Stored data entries
Start of Block
/-- Each decoder tests only fields that the mask of the row covers. -/
theorem decode_of_matches {w : Word} {i : Instr} (h : w &&& rowMask i = rowMatch i) :
    ∃ j, decode w = .ok j ∧ rowMask j = rowMask i ∧ rowMatch j = rowMatch i := by
  cases i <;> simp only [rowMask, rowMatch] at h
  case lui => exact ⟨_, decode_lui (opcode_of_and h), rfl, rfl⟩
  case auipc => exact ⟨_, decode_auipc (opcode_of_and h), rfl, rfl⟩
  case jal => exact ⟨_, decode_jal (opcode_of_and h), rfl, rfl⟩
  case jalr =>
    obtain ⟨hop, h3⟩ := opcode_funct3_of_and h
    rw [decode_jalr hop, decodeJalr, h3]
    exact ⟨_, rfl, rfl, rfl⟩
  case beq | bne | blt | bge | bltu | bgeu =>
    obtain ⟨hop, h3⟩ := opcode_funct3_of_and h
    rw [decode_branch hop, decodeBranch, h3]
    exact ⟨_, rfl, rfl, rfl⟩
  case lb | lh | lw | lbu | lhu =>
    obtain ⟨hop, h3⟩ := opcode_funct3_of_and h
    rw [decode_load hop, decodeLoad, h3]
    exact ⟨_, rfl, rfl, rfl⟩
  case sb | sh | sw =>
    obtain ⟨hop, h3⟩ := opcode_funct3_of_and h
    rw [decode_store hop, decodeStore, h3]
    exact ⟨_, rfl, rfl, rfl⟩
  case addi | slti | sltiu | xori | ori | andi =>
    obtain ⟨hop, h3⟩ := opcode_funct3_of_and h
    rw [decode_opImm hop, decodeOpImm, h3]
    exact ⟨_, rfl, rfl, rfl⟩
  case slli | srli | srai =>
    obtain ⟨hop, h3, h7⟩ := opcode_funct3_funct7_of_and h
    rw [decode_opImm hop, decodeOpImm, h3, h7]
    exact ⟨_, rfl, rfl, rfl⟩
  case add | sub | sll | slt | sltu | xor | srl | sra | or | and =>
    obtain ⟨hop, h3, h7⟩ := opcode_funct3_funct7_of_and h
    rw [decode_op hop, decodeOp, h3, h7]
    exact ⟨_, rfl, rfl, rfl⟩
  case fence =>
    obtain ⟨hop, h3⟩ := opcode_funct3_of_and h
    rw [decode_miscMem hop, decodeMiscMem, h3]
    exact ⟨_, rfl, rfl, rfl⟩
  case ecall | ebreak =>
    obtain rfl : w = _ := BitVec.and_allOnes.symm.trans h
    exact ⟨_, rfl, rfl, rfl⟩

/-- Settles O3: what decodes is an encoding, which matches its row, and a word that matches a row has
every field the decoder tests for it. -/
theorem decoderFollowsTheOpcodeTable : Obligations.DecoderFollowsTheOpcodeTable := by
  refine ⟨fun w i h => ?_, fun _ _ => decode_of_matches⟩
  rw [← encode_of_decode h]
  exact encode_matches_row i

/-- Settles O7: the decoder is evaluated on each of the ten words. -/
theorem sampleWordsDecode : Obligations.SampleWordsDecode :=
  ⟨rfl, rfl, rfl, rfl, rfl, rfl, rfl, rfl, rfl, rfl⟩

end Sys2Proof.Proofs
End of Block
Scan the data for the string "decodeOpImm" and copy each line in which it occurs.

▸ SOLVED PROBLEM:
    rw [decode_opImm hop, decodeOpImm, h3]
    rw [decode_opImm hop, decodeOpImm, h3, h7]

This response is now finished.